В.Ф.: Вы знаете, очень примерно. Есть некоторые пластмассы, которые мы научились делать лучше, чем научилась делать природа, – она тоже умеет их разлагать. У них есть так называемые полиэфирные группы, и с этими группами, хотя мы их получаем из нефти, а не из живых организмов, природа может работать. Я же говорю о том, чего она никогда не видела и никогда не использовала просто в принципе, потому что такие молекулы никогда не собирались в такие связи. У неё не было никаких методов для того, чтобы собрать. Соответственно, если мы можем такой химией пользоваться, мы получаем совершенно другой уровень контроля над молекулами. Конечно, контроль – это очень иллюзорное чувство – на самом деле никакого большого контроля мы не имеем, абсолютный контроль абсолютно скучен на самом деле, потому что нового ничего вы не узнаете.
А.К.: Как я понимаю, это на уровне идей и концептов, а на уровне реализации что это такое?
Б.Д.: Какой-нибудь пример можно привести, мыслительный эксперимент?
В.Ф.: Конечно. Чтобы не вдаваться в конкретную химию, чтобы для общей аудитории было более понятно, мы можем использовать исходные соединения, на которые повешены, привязаны химические, функциональные группы, небольшие функциональные группы, которые природа, в общем-то, не использует в своём арсенале. У неё эти реакции никогда не возникали. Например, три азота, связанные в одну группу, таких связей в природе просто не существует. Они не настолько стабильны и не настолько полезны для неё…
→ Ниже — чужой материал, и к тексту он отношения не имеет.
-- ==== Sys2Proof/Machine/Nvm.lean ====
section
/-! DEFINITION. The NVM: its areas, its header, the order and the pages of its writes, the ageing log (R374-R377, R413). -/

namespace Sys2Proof.Machine

/-! ### Areas (R374) -/

def nvmCounters : Nat := 0x10000
def nvmOwner : Nat := 0x20000
def nvmFw : Nat := 0x100000
def nvmCfg : Nat := 0x2100000
def nvmLog : Nat := 0x3100000
def nvmPayload : Nat := 0x4100000
def payloadBytes : Nat := 0xBF00000

/-- Bytes programmed into the NVM. -/
def State.nvmPut (s : State) (a : Nat) (bs : List Byte) : State :=
  { s with nvm := (indexed bs).foldl (fun m e => mapPut 0xFF m (a + e.1) e.2) s.nvm }

/-- Bytes of the NVM erased. -/
def State.nvmErase (s : State) (a n : Nat) : State :=
  { s with nvm := s.nvm.filter fun e => !(decide (a ≤ e.1) && decide (e.1 < a + n)) }

/-- Bytes that the NVM erases at once (log entry 16). -/
def eraseBytes : Nat := 0x10000

/-- Bytes that the NVM programs at once (log entry 16). -/
def pageBytes : Nat := 256

/-! ### The header (R374) -/

/-- Copy `i` of the NVM header if it is valid: sequence number and lengths of the firmware and configuration images. -/
def State.headerCopy (s : State) (i : Nat) : Option (Nat × Nat × Nat) :=
  let b := s.nvmRd (i * 0x1000) 0x80
  if rdLE b 0 4 = 0x564E3834 ∧ slice b 0x40 64 = sha3_512 (b.take 0x40) then some (rdLE b 4 4, rdLE b 8 4, rdLE b 12 4) else none

/-- The valid copy with the higher sequence number: its place and its fields. -/
def State.nvmHeader (s : State) : Option (Nat × Nat × Nat × Nat) :=
  match s.headerCopy 0, s.headerCopy 1 with
  | some a, some b => if a.1 < b.1 then some (1, b) else some (0, a)
  | some a, none => some (0, a)
  | none, some b => some (1, b)
  | none, none => none

/-- The older copy of the header rewritten with the next sequence number and these image lengths. -/
def State.writeHeader (s : State) (fw cfg : Nat) : State :=
  let (place, q) := match s.nvmHeader with
    | some h => (1 - h.1, h.2.1 + 1)
    | none => (0, 1)
  let b := padTo 0x40 (leBytes 4 0x564E3834 ++ leBytes 4 q ++ leBytes 4 fw ++ leBytes 4 cfg)
  s.nvmPut (place * 0x1000) (padTo 0x1000 (b ++ sha3_512 b))

/-- Length of the firmware image and of the configuration image in the NVM; 0 without a header. -/
def State.imageLens (s : State) : Nat × Nat := match s.nvmHeader with | some h => (h.2.2.1, h.2.2.2) | none => (0, 0)

/-! ### The fixed area of the ageing log (R413) -/

/-- Copy `i` of the fixed area if it is valid. -/
def State.fixedCopy (s : State) (i : Nat) : Option (List Byte) :=
  let b := s.nvmRd (nvmLog + i * 0x10000) 0x10000
  if rdLE b 0 4 = ageMagic ∧ b.drop 0xFFC0 = sha3_512 (b.take 0xFFC0) then some b else none

/-- The valid copy with the higher sequence number, and its place. -/
def State.fixedArea (s : State) : Option (Nat × List Byte) :=
  match s.fixedCopy 0, s.fixedCopy 1 with
  | some a, some b => if rdLE a 4 4 < rdLE b 4 4 then some (1, b) else some (0, a)
  | some a, none => some (0, a)
  | none, some b => some (1, b)
  | none, none => none

/-- The older copy rewritten with the next sequence number. -/
def State.writeFixed (s : State) : State :=
  let (place, q) := match s.fixedArea with
    | some h => (1 - h.1, rdLE h.2 4 4 + 1)
    | none => (0, 1)
  let b := s.fixedBody q
  s.nvmPut (nvmLog + place * 0x10000) (b ++ sha3_512 b)

/-! ### The circular log (R413) -/

/-- Entries of the circular log. -/
def logEntries : Nat := 520192

/-- Address of entry `n` of the circular log. -/
def logAddr (n : Nat) : Nat := nvmLog + 0x20000 + n * 32

/-- One entry is written; the first of a sector finds it erased (R413). -/
def State.logEntry (s : State) (b : List Byte) : State :=
  let n := s.mc.logNext
  let s := if n % 2048 = 0 then s.nvmErase (logAddr n) 0x10000 else s
  let s := s.nvmPut (logAddr n) b
  { s with mc := { s.mc with logNext := (n + 1) % logEntries } }

/-- A record of one or more entries is written; the first number is fuel. -/
def State.logRecord : Nat → State → List Byte → State
  | 0, s, _ => s
  | f + 1, s, b => if b = [] then s else (s.logEntry (b.take 32)).logRecord f (b.drop 32)

/-! ### The order of writes (R377) -/

/-- Whether NVM writes are inhibited (R416). -/
def State.nvmInhibited (s : State) : Bool := s.mc.auxInhibit || s.mc.vinInhibit

/-- The write whose turn it is. -/
def State.nvmHead (s : State) : Option NvmWork := s.mc.nvmQueue.head?

/-- The write whose turn it is, changed through `f`. -/
def State.updHead (s : State) (f : NvmWork → NvmWork) : State :=
  { s with mc := { s.mc with nvmQueue := match s.mc.nvmQueue with | [] => [] | w :: r => f w :: r } }

/-- The write whose turn it is begins or goes on with its next page, unless writes are inhibited; a FW_STAGE sends its first
progress report as it begins (R377, R386). -/
def State.nvmGo (s : State) : State :=
  if s.nvmInhibited || s.mc.nvmBusy then s
  else match s.nvmHead with
    | some w =>
      match w.src with
      | .op h =>
        if w.live ∨ ((s.handleOf h).any fun x => decide (x.kind = 0x12)) then
          let s := (s.updHead fun w => { w with live := true }).updHandle h fun x =>
            if x.kind = 0x12 then { x with work := 1 :: x.work.drop 1 } else x
          { s with mc := { s.mc with nvmBusy := true } }
        else s
      | _ => s
    | none => s

/-- The write whose turn it was is complete, and the next may begin. -/
def State.nvmNext (s : State) : State :=
  ({ s with mc := { s.mc with nvmQueue := s.mc.nvmQueue.drop 1, nvmBusy := false } } : State).nvmGo

/-- A write of data from `base` on, with erase blocks before it. -/
def State.nvmBegin (s : State) (base blocks : Nat) (data : List Byte) : State :=
  (s.updHead fun w => { w with base := base, data := data, blocks := blocks, erased := 0, pos := 0, live := true }).nvmGo

/-- The page or block under way ends (R377); progress counts the bytes programmed (R271). -/
def State.nvmPage (s : State) (w : NvmWork) : State :=
  if w.erased < w.blocks then
    (s.nvmErase (w.base + w.erased * eraseBytes) eraseBytes).updHead fun w => { w with erased := w.erased + 1 }
  else
    let b := (w.data.drop w.pos).take pageBytes
    let s := (s.nvmPut (w.base + w.pos) b).updHead fun w => { w with pos := w.pos + b.length }
    match w.src with
    | .op h => s.updHandle h fun x => { x with progress := x.progress + b.length }
    | _ => s

/-- Whether a write has nothing left to do. -/
def NvmWork.complete (w : NvmWork) : Bool := decide (w.blocks ≤ w.erased) && decide (w.data.length ≤ w.pos)

end Sys2Proof.Machine
end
Б.Д.: То есть человек создаёт условия, которые отсутствуют для азота в природе, при этом работая с теми же самыми свойствами азота. Но за счёт условий создаёт ситуацию, когда он может связать атомы иным образом.
В.Ф.: Да, всё верно.
А.К.: Вы извините за мой бытовой подход. Связывает три азота, чтобы что?
В.Ф.: Эта группа оказывается достаточно стабильной и очень стабильной для того, чтобы мы могли её ввести куда угодно – в белки, в разные нуклеиновые кислоты…
А.К.: А вводя такой азот в белки, что мы получаем?
В.Ф.: Всё, что мы получаем, – некая функциональная группа, как маленький магнитик, которую мы можем другим, очень уникальным, тонким магнитиком, оттуда достать.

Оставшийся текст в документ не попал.